A Chinese-style wooden sailboat will soon return to Taiwan for the first time since it made a historic trans-Pacific journey to the US 57 years ago, Chinese Nationalist Party (KMT) Legislator Chiu Wen-yen (邱文彥) said yesterday.

The boat, Free China (自由中國), which was built and launched in Keelung in 1890, was found abandoned in San Francisco in 2009. Taiwanese boat enthusiasts wrote to then--premier Liu Chao-shiuan (劉兆玄), telling him that the vessel was about to be dismantled, Chiu said.

Free China left Keelung Port in April 1955 to take part in a sailing competition in the US, but missed the race because of its lack of modern equipment and storms along the way. It arrived in San Francisco in August that year.

The boat was donated to a US museum after the journey, but later ended up in a private shipyard, where it was found in 2009.
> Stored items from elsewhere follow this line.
-- ==== Sys2Proof/Machine/Dispatch.lean ====
section
/-! DEFINITION. The dispatch of a decoded command to its meaning. -/

namespace Sys2Proof.Machine

def exec (i : Instr) (s : State) : Host.Outcome State Fault Refusal :=
  match i with
  | .nop => Sys2Proof.Machine.execNop s
  | .encode => Sys2Proof.Machine.execEncode s
  | .decode => Sys2Proof.Machine.execDecode s
  | .packHdr => Sys2Proof.Machine.execPackHdr s
  | .unpackHdr => Sys2Proof.Machine.execUnpackHdr s
  | .buildPseudo => Sys2Proof.Machine.execBuildPseudo s
  | .deriveCtr => Sys2Proof.Machine.execDeriveCtr s
  | .deriveNonce => Sys2Proof.Machine.execDeriveNonce s
  | .zeroize => Sys2Proof.Machine.execZeroize s

end Sys2Proof.Machine
end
The Taiwanese government’s decision to ship the vessel back was announced in November last year by Chiu, who was part of a team sent by Liu to assess the boat’s value as a cultural asset.

Chiu said ownership of the boat has been transferred to the government, and the estimated NT$7 million (US$237,360) needed to bring the vessel back has been secured.

Apart from its historical value, the vessel can help shed more light on ancient boat-building techniques and can be of benefit to archeological studies on shipwrecks, Chiu said.

Free China is set to return to Taiwan this year once the details have been sorted out, Chiu said, adding that he hopes it can be unveiled on the World Ocean Day on June 8, or the Taiwan’s Maritime Day on July 11.

The boat will be on display outdoors at the National Museum of Marine Science and Technology in Keelung, Chiu said.

More money will be needed to fund an indoor display in order to protect the boat from damage by natural elements, he said.